= Beginning of Section =

@[simp] theorem rd8_value : (rd8 a s).1 = (s.bus.rd8 a).1 := rfl
@[simp] theorem rd8_bus : (rd8 a s).2.bus = (s.bus.rd8 a).2 := rfl
@[simp] theorem rd8_cpu : (rd8 a s).2.cpu = s.cpu := rfl
@[simp] theorem rd8_sched : (rd8 a s).2.sched = s.sched := rfl
@[simp] theorem rd8_params : (rd8 a s).2.params = s.params := rfl
@[simp] theorem wr8_bus : (wr8 a v s).bus = s.bus.wr8 s.params.dmaLayout a v := rfl
@[simp] theorem wr8_cpu : (wr8 a v s).cpu = s.cpu := rfl
@[simp] theorem wr8_sched : (wr8 a v s).sched = s.sched := rfl
@[simp] theorem wr8_params : (wr8 a v s).params = s.params := rfl

end

end Sys2Proof.Machine
end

= End of Section =

YOUR INSTRUCTIONS:
Nothing but the lines from the one with "s).sched = s.sched := rfl" through the end of the data above should be reproduced, each exactly, both ends included.

EXERCISE SOLUTION:
@[simp] theorem wr8_sched : (wr8 a v s).sched = s.sched := rfl
@[simp] theorem wr8_params : (wr8 a v s).params = s.params := rfl

end

end Sys2Proof.Machine
end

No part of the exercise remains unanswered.